If only Pixel/iPhone secure, why the vast majority still have their money not stolen?

Privacy Questions
1

Maybe silly but genuine question. I prioritize security over privacy and after hours of reading the topic, can’t figure what are the risks I embrace if I have a regular non-EOL phone. All defaults: locked bootloader, stock ROM, not even debloated with universal android debloater. e.g. budget Samsung.

Why there’re no large-scale banks and crypto wallets thefts for such users?
Think about:
• population of poor countries.
• high net-worth individuals without Pixel/iPhone.

1 Like
2

Welcome to the forum. The question you asked is worded a bit weird but I will do my best to answer!

Summary:

  • Tech is important, but so is how you use the device.
  • Unsecure means there are known exploits, however this exploit still has to be delivered to the device some how (either physical access, or remote exploits, zero clicks, etc. )
  • There are various levels of skills among threat actors ranging from no skill at all, to very specialized labs. The less secure a device is, the less skill threat actors need to exploit it. For a current example search “Kia boys”. Kia cars can be started with a USB stick. This became common knowledge and cars all over the country were being stolen. Once people find an easy or profitable exploit, it does become popular in many cases.
  • The crime you mentioned is actually becoming more common. I’ve heard in certain countries phones are being stolen and criminals are bypassing the unlock to hack your online banking. Why isn’t it common everywhere? Trends take time to catch on.

Long answer

Lets say the person has an unsecure device, and also downloads random files from the web, installs spyware, malware, or ransomware. Now their credentials could be stolen. On a more secure device such Graphene maybe the security hardening would prevent the attack, but ideally its still not a good idea to be downloading risky random stuff online.

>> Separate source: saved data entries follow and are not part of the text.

-- ==== Sys2Proof/Tests/Slice0.lean ====
section
/-! SUPPORT. The model's own tests: the well-formedness smoke, command words written out from R71, R74 and R75, single
steps with the results spec/95_test_vectors.md and spec/96_test_vectors_facade_synth.md give, and, for each statement
with hypotheses, a concrete state and operands that meet them at the ends of their ranges. -/

namespace Sys2Proof.Tests

open Sys2Proof.Machine

/-! ### Well-formedness: one ill-formed term for each check (R75) -/

theorem test_wf_refuses_genUnk8 :
    (Instr.genUnk8 7 0).wellFormed = false ∧ (Instr.genUnk8 16 0).wellFormed = false := by decide
theorem test_wf_refuses_genUnk16 :
    (Instr.genUnk16 15 0).wellFormed = false ∧ (Instr.genUnk16 32 0).wellFormed = false := by decide
theorem test_wf_refuses_genUnk32 :
    (Instr.genUnk32 31 0).wellFormed = false ∧ (Instr.genUnk32 64 0).wellFormed = false := by decide
theorem test_wf_refuses_genUnk64 :
    (Instr.genUnk64 63 0).wellFormed = false ∧ (Instr.genUnk64 128 0).wellFormed = false := by decide
theorem test_wf_refuses_genUnk128 : (Instr.genUnk128 127 0).wellFormed = false := by decide
theorem test_wf_accepts :
    (Instr.genUnk8 15 9).wellFormed = true ∧ (Instr.genUnk128 255 0).wellFormed = true ∧
      (Instr.add 1 2).wellFormed = true := by decide

/-! ### Decoding: every constructor's word, written out from R71, R74 and R75 -/

theorem test_decode_bank :
    decode ⟨0x00000000, 1, 2, 3⟩ = .ok .init ∧ decode ⟨0x00000001, 1, 2, 3⟩ = .ok .stat := ⟨rfl, rfl⟩
theorem test_decode_core :
    decode ⟨0x00000010, 1, 2, 3⟩ = .ok (.add 1 2) ∧ decode ⟨0x00000011, 1, 2, 3⟩ = .ok (.sub 1 2) ∧
    decode ⟨0x00000012, 1, 2, 3⟩ = .ok (.mul 1 2) ∧ decode ⟨0x00000013, 1, 2, 3⟩ = .ok (.div 1 2) ∧
    decode ⟨0x00000014, 1, 2, 3⟩ = .ok (.lerp 1 2 3) ∧ decode ⟨0x00000015, 1, 2, 3⟩ = .ok (.itox 1) ∧
    decode ⟨0x00000016, 1, 2, 3⟩ = .ok (.xtoi 1) ∧ decode ⟨0x00000017, 1, 2, 3⟩ = .ok (.ftox 1) ∧
    decode ⟨0x00000018, 1, 2, 3⟩ = .ok (.xtof 1) := ⟨rfl, rfl, rfl, rfl, rfl, rfl, rfl, rfl, rfl⟩
theorem test_decode_facade :
    decode ⟨0x00000020, 1, 2, 3⟩ = .ok (.frac 1) ∧ decode ⟨0x00000021, 1, 2, 3⟩ = .ok (.fabs 1) ∧
    decode ⟨0x00000022, 1, 2, 3⟩ = .ok (.sin 1) ∧ decode ⟨0x00000023, 1, 2, 3⟩ = .ok (.div7 1) ∧
    decode ⟨0x00000024, 1, 2, 3⟩ = .ok (.div183 1) ∧ decode ⟨0x00000025, 1, 2, 3⟩ = .ok (.freq 1) ∧
    decode ⟨0x00000026, 1, 2, 3⟩ = .ok (.floor 1) ∧ decode ⟨0x00000027, 1, 2, 3⟩ = .ok (.muli 1 2) ∧
    decode ⟨0x00000028, 1, 2, 3⟩ = .ok (.divi 1 2) ∧ decode ⟨0x00000029, 1, 2, 3⟩ = .ok (.min 1 2) ∧
    decode ⟨0x0000002A, 1, 2, 3⟩ = .ok (.max 1 2) ∧ decode ⟨0x0000002B, 1, 2, 3⟩ = .ok (.clamp 1 2 3) :=
  ⟨rfl, rfl, rfl, rfl, rfl, rfl, rfl, rfl, rfl, rfl, rfl, rfl⟩
theorem test_decode_gen :
    decode ⟨0x00030030, 1, 2, 3⟩ = .ok (.genTriangle 3 1) ∧
    decode ⟨0x00030130, 1, 2, 3⟩ = .ok (.genTiltedSaw 3 1) ∧
    decode ⟨0x00030230, 1, 2, 3⟩ = .ok (.genSaw 3 1) ∧ decode ⟨0x00FF0330, 1, 2, 3⟩ = .ok (.genSquare 0xFF 1) ∧
    decode ⟨0x00030430, 1, 2, 3⟩ = .ok (.genPulse 3 1) ∧ decode ⟨0x00030530, 1, 2, 3⟩ = .ok (.genOrgan 3 1) ∧
    decode ⟨0x00030630, 1, 2, 3⟩ = .ok (.genNoise 3 1 2) ∧
    decode ⟨0x00030730, 1, 2, 3⟩ = .ok (.genPhaser 3 1) := ⟨rfl, rfl, rfl, rfl, rfl, rfl, rfl, rfl⟩
theorem test_decode_unknown_instruments :
    decode ⟨0x00000830, 1, 2, 3⟩ = .ok (.genUnk8 8 0) ∧ decode ⟨0x00040F30, 1, 2, 3⟩ = .ok (.genUnk8 15 4) ∧
    decode ⟨0x00001030, 1, 2, 3⟩ = .ok (.genUnk16 16 0) ∧ decode ⟨0x00003F30, 1, 2, 3⟩ = .ok (.genUnk32 63 0) ∧
    decode ⟨0x00004030, 1, 2, 3⟩ = .ok (.genUnk64 64 0) ∧
    decode ⟨0x0003FF30, 1, 2, 3⟩ = .ok (.genUnk128 255 3) := ⟨rfl, rfl, rfl, rfl, rfl, rfl⟩
theorem test_decode_voices :
    decode ⟨0x00030031, 1, 2, 3⟩ = .ok (.vstart 3) ∧ decode ⟨0x00C80032, 1, 2, 3⟩ = .ok (.vstop 0xC8) :=
  ⟨rfl, rfl⟩
/-- R77 (a) to (d), and the order of R78. -/
theorem test_decode_reserved :
    decode ⟨0x01000330, 1, 2, 3⟩ = .error .rsvNotZero ∧ decode ⟨0x0000002C, 1, 2, 3⟩ = .error .unknownOpcode ∧
    decode ⟨0x00000131, 1, 2, 3⟩ = .error .selNotZero ∧ decode ⟨0x00010012, 1, 2, 3⟩ = .error .voiceNotZero ∧
    decode ⟨0xFFFFFFFF, 1, 2, 3⟩ = .error .rsvNotZero := ⟨rfl, rfl, rfl, rfl, rfl⟩
theorem test_encode_words :
    encode (.genNoise 2 5 6) = ⟨0x00020630, 5, 6, 0⟩ ∧ encode (.clamp 1 2 3) = ⟨0x0000002B, 1, 2, 3⟩ ∧
    encode (.genUnk128 200 0) = ⟨0x0000C830, 0, 0, 0⟩ ∧ encode (.vstop 9) = ⟨0x00090032, 0, 0, 0⟩ := by decide
/-- The second word of the 128-bit numbering is operand `a` (R70). -/
theorem test_packetOfBits :
    packetOfBits 32 0x1_00000010 = ⟨0x10, 0, 0, 0⟩ ∧
    packetOfBits 128 0x4_00000003_00000002_0000002B = ⟨0x2B, 2, 3, 4⟩ ∧
    decodeTableWord 32 0x00000330 = some (.genSquare 0 0) ∧ decodeTableWord 32 0x33 = none := by decide

/-! ### One step -/

/-- The state after one step that takes the packet, from `s`; `s` itself where the step stops (none does). -/
def after (s : State) (cmd a b c : Word) : State :=
  match step (s.presentNext ⟨cmd, a, b, c⟩) with
  | .next t => t
  | .fault _ => s
  | .refused _ => s

/-- The response to one command right after reset. -/
def answer (cmd a b c : Word) : Option Word := (after State.reset cmd a b c).response

/-- A machine with two voices, the first active with these words. -/
def withVoice (lastAdvance sample lastSample : Word) : State :=
  { initDone := false, voices := [⟨true, lastAdvance, sample, lastSample⟩, Voice.reset], response := none,
    inbox := [], draws := 0 }

theorem test_init : answer 0x00 0xDEADBEEF 1 2 = some 0 ∧ (after State.reset 0x00 0 0 0).initDone = true := by
  decide
theorem test_stat : (after (withVoice 0 0 0) 0x01 0 0 0).response = some 0x00010000 ∧
    (after (withVoice 0 0 0) 0x01 0 0 0).initDone = false := by decide
theorem test_stat_after_init :
    (after { withVoice 0 0 0 with initDone := true, voices := [Voice.reset, Voice.started] } 0x01 0 0 0).response
      = some 0x00020001 := by decide
theorem test_add_wraps : answer 0x10 0x7FFFFFFF 1 0 = some 0x80000000 ∧
    (after State.reset 0x10 1 1 0).initDone = false := by decide
theorem test_sub_operand_order : answer 0x11 0x00018000 0x00020000 0 = some 0xFFFF8000 := by decide
theorem test_mul_floors : answer 0x12 0x00008000 0xFFFFFFFD 0 = some 0xFFFFFFFE ∧
    answer 0x12 0x7FFFFFFF 0x7FFFFFFF 0 = some 0xFFFF0000 := by decide
theorem test_div_truncates : answer 0x13 0xFFFF0000 0x00030000 0 = some 0xFFFFAAAB ∧
    answer 0x13 0x80000000 0xFFFF0000 0 = some 0x80000000 := by decide
/-- DIV by zero goes on: one UNSPECIFIED word is drawn and no state of the unit changes (R104). -/
theorem test_div_by_zero_goes_on : (after (withVoice 1 2 3) 0x13 0x00010000 0 0).draws = 1 ∧
    (after (withVoice 1 2 3) 0x13 0x00010000 0 0).voices = (withVoice 1 2 3).voices ∧
    (after (withVoice 1 2 3) 0x13 0x00010000 0 0).initDone = false := by decide
theorem test_lerp : answer 0x14 0x00030000 0x00010000 0x00004000 = some 0x00028000 ∧
    answer 0x14 0x80000000 0x7FFFFFFF 0x00008000 = some 0x7FFFFFFF := by decide
theorem test_itox_wraps : answer 0x15 0xFFFF7FFF 0 0 = some 0x7FFF0000 := by decide
theorem test_xtoi_floors : answer 0x16 0xFFFE8000 0 0 = some 0xFFFFFFFE := by decide
theorem test_ftox : answer 0x17 0xB7FFFFFF 0 0 = some 0xFFFFFFFF ∧ answer 0x17 0xC7000000 0 0 = some 0x80000000 ∧
    answer 0x17 0x3DCCCCCD 0 0 = some 0x00001999 := by decide
/-- +32768.0 does not fit and +infinity is no number: a draw (R108). -/
theorem test_ftox_out_of_range : (after State.reset 0x17 0x47000000 0 0).draws = 1 ∧
    (after State.reset 0x17 0x7F800000 0 0).draws = 1 := by decide
theorem test_xtof_ties_to_even : answer 0x18 0x01000001 0 0 = some 0x43800000 ∧
    answer 0x18 0x01000003 0 0 = some 0x43800002 := by decide
theorem test_xtof_edges : answer 0x18 0x7FFFFFC0 0 0 = some 0x47000000 ∧
    answer 0x18 0xFFFFFFFF 0 0 = some 0xB7800000 ∧ answer 0x18 0 0 0 = some 0 := by decide
theorem test_frac_table : answer 0x20 0x0000FEB8 0 0 = some 0x0000FD70 ∧ answer 0x20 0x0000FEB9 0 0 = some 0 ∧
    answer 0x20 0x00002000 0 0 = some 0x00002147 := by decide
theorem test_frac_fallback : answer 0x20 0x0001FEB9 0 0 = some 0x0000FEB9 ∧
    answer 0x20 0xFFFE4000 0 0 = some 0xFFFF4000 ∧ (after State.reset 0x20 0x20000 0 0).initDone = true := by
  decide
theorem test_fabs_ties : answer 0x21 0x00002000 0 0 = some 0x00002147 ∧
    answer 0x21 0xFFFFE000 0 0 = some 0x00001EB8 := by decide
theorem test_fabs_fallback : answer 0x21 0x80000000 0 0 = some 0x80000000 ∧
    answer 0x21 0xFFFEFFFF 0 0 = some 0x00010001 := by decide
theorem test_sin_clamps : answer 0x22 0xFFFFFFFF 0 0 = some 0 ∧ answer 0x22 0x00014000 0 0 = some 0xFFFFF9B8 ∧
    answer 0x22 0x0000C0C1 0 0 = some 0xFFFF0000 := by decide
theorem test_div7 : answer 0x23 7 0 0 = some 0x00010000 ∧ answer 0x23 8 0 0 = some 0x00012492 ∧
    answer 0x23 0xFFFFFFFF 0 0 = some 0xFFFFDB6E := by decide
theorem test_div183 : answer 0x24 255 0 0 = some 0x000164B8 ∧ answer 0x24 0x7FFFFFFF 0 0 = some 0x0F635122 := by
  decide
theorem test_freq : answer 0x25 33 0 0 = some 0x01B80000 ∧ answer 0x25 63 0 0 = some 0x09B90410 ∧
    answer 0x25 64 0 0 = some 0 ∧ answer 0x25 0xFFFFFFFF 0 0 = some 0 := by decide
theorem test_floor : answer 0x26 0xFFFE8000 0 0 = some 0xFFFE0000 := by decide
theorem test_muli : answer 0x27 0x0000FFFF 24 0 = some 0x0017FFE8 ∧
    answer 0x27 0x00018000 0xFFFFFFFE 0 = some 0xFFFD0000 := by decide
theorem test_divi : answer 0x28 0x00010000 0xFFFFFFFA 0 = some 0xFFFFD556 ∧
    answer 0x28 0xFFFCFFFF 2 0 = some 0xFFFE8000 := by decide
/-- DIVI by zero still sets `INIT_DONE` (R150). -/
theorem test_divi_by_zero_sets_init : (after State.reset 0x28 0x00010000 0 0).initDone = true ∧
    (after State.reset 0x28 0x00010000 0 0).draws = 1 := by decide
theorem test_min_signed : answer 0x29 0 0xFFFFFFFF 0 = some 0xFFFFFFFF := by decide
theorem test_max_signed : answer 0x2A 0xFFFFFFFF 0 0 = some 0 := by decide
theorem test_clamp : answer 0x2B 0xFFFE0000 0xFFFF0000 0x00010000 = some 0xFFFF0000 ∧
    answer 0x2B 0x00050000 0x00010000 0xFFFF0000 = some 0xFFFF0000 := by decide
theorem test_genTriangle : answer 0x0030 0x00014800 0 0 = some 0xFFFFEF5C ∧
    answer 0x0030 0x0001B800 0 0 = some 0xFFFFF0A3 := by decide
theorem test_genTiltedSaw : answer 0x0130 0x0001E665 0 0 = some 0x00007FFE ∧
    answer 0x0130 0x0001FFFF 0 0 = some 0xFFFF800A := by decide
theorem test_genSaw : answer 0x0230 0x00017FFF 0 0 = some 0x00005394 ∧
    answer 0x0230 0x00018000 0 0 = some 0xFFFFAC6A := by decide
theorem test_genSquare : answer 0x00FF0330 0x00004000 0 0 = some 0x00004000 ∧
    answer 0x0330 0x0000C000 0 0 = some 0xFFFFC000 := by decide
theorem test_genPulse : answer 0x0430 0x00015554 0 0 = some 0x00004000 ∧
    answer 0x0430 0x00015555 0 0 = some 0xFFFFC000 := by decide
theorem test_genOrgan : answer 0x0530 0x00014800 0 0 = some 0x00004000 ∧
    answer 0x0530 0x0001B800 0 0 = some 0x00000E38 := by decide
theorem test_genPhaser : answer 0x0730 0x01234567 0 0 = some 0xFFFFB1DF ∧
    answer 0x0730 0x00404000 0 0 = some 0xFFFFD556 := by decide
theorem test_genUnk : answer 0x0F30 0x00014000 0 0 = some 0 ∧ answer 0x1030 5 0 0 = some 0 ∧
    answer 0x2030 5 0 0 = some 0 ∧ answer 0x7F30 5 0 0 = some 0 ∧ answer 0x0003FF30 5 0 0 = some 0 ∧
    (after State.reset 0x0000C830 0 0 0).initDone = true := by decide
/-- Row 2 of sequence N1 of file 96. -/
theorem test_genNoise : (after (withVoice 0x400 0xF90 0) 0x0630 0x800 0xFFFF4000 0).response = some 0x00000287 ∧
    (after (withVoice 0x400 0xF90 0) 0x0630 0x800 0xFFFF4000 0).voices =
      [⟨true, 0x800, 0xFFFFF653, 0xF90⟩, Voice.reset] := by decide
/-- Sequence N4 of file 96: `1 + scale = 0`. The sample is open, the other words are written. -/
theorem test_genNoise_open_case :
    let t := after (withVoice 0x2000 0x4343 0) 0x0630 0x31B 0x8000 0
    t.voices.map (fun v => (v.active, v.lastAdvance, v.lastSample)) = [(true, 0x31B, 0x4343), (false, 0, 0)] ∧
      t.initDone = true := by decide
theorem test_vstart : (after (withVoice 1 2 3) 0x31 0 0 0).voices = [Voice.started, Voice.reset] ∧
    (after (withVoice 1 2 3) 0x00020031 0 0 0).voices = (withVoice 1 2 3).voices := by decide
theorem test_vstop : (after (withVoice 1 2 3) 0x32 0 0 0).voices = [⟨false, 1, 2, 3⟩, Voice.reset] ∧
    (after (withVoice 1 2 3) 0x32 0 0 0).initDone = false := by decide
/-- A reserved word responds 0 and changes no state (R77). -/
theorem test_reserved_word : (after (withVoice 1 2 3) 0x01000020 5 6 7).response = some 0 ∧
    (after (withVoice 1 2 3) 0x01000020 5 6 7).voices = (withVoice 1 2 3).voices ∧
    (after (withVoice 1 2 3) 0x01000020 5 6 7).initDone = false := by decide
theorem test_idle : step State.reset = .next State.reset := rfl
theorem test_reset_input :
    step { withVoice 1 2 3 with initDone := true, inbox := [.reset none, .command ⟨1, 0, 0, 0⟩] } =
      .next { State.resetWith 2 with inbox := [.command ⟨1, 0, 0, 0⟩] } := rfl
theorem test_withFetchWord :
    (State.reset.withFetchWord 32 0x00030031).inbox = [.command ⟨0x00030031, 0, 0, 0⟩] := by decide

Basically, the devices you listed have more exploits available, but the malicious payload still needs a way to get onto the device.

There is a wide range of skill levels for threat actors. A random street level criminal (most likely) won’t be able to get into a locked Samsung phone with a password. However something like Cellebrite could get into a locked Samsung almost instantly. A skilled threat actor would not be able to unlock a properly configured Pixel with Graphene.

Secure devices are more protected against high level attacks. Unsecure devices have known exploits that haven’t been patched.

And to answer “why aren’t people using these exploits to steal cash”, it simply means the current threat actors aren’t at this skill level yet. If you look at areas like car theft it has gotten very sophisticated over the years, because criminals now know cars that use key fobs are mostly unsecure.

Google “Kia boys”. Good example of how unsecure technology became common knowledge, leading to mass exploitation.

2 Likes
3

To me it is actually a good question. Here’s my thought:

In short, because usually phone is not the only (or best) point of entry to cyber criminals’ target.

Your phone has 3 types of values
a. Value of the device,
b. Information it stored locally (e.g. cold wallet, offline password manager vault, stored NFC tag, etc.), and
c. Access to other resources (e.g. bank account, being a MFA key of some platforms)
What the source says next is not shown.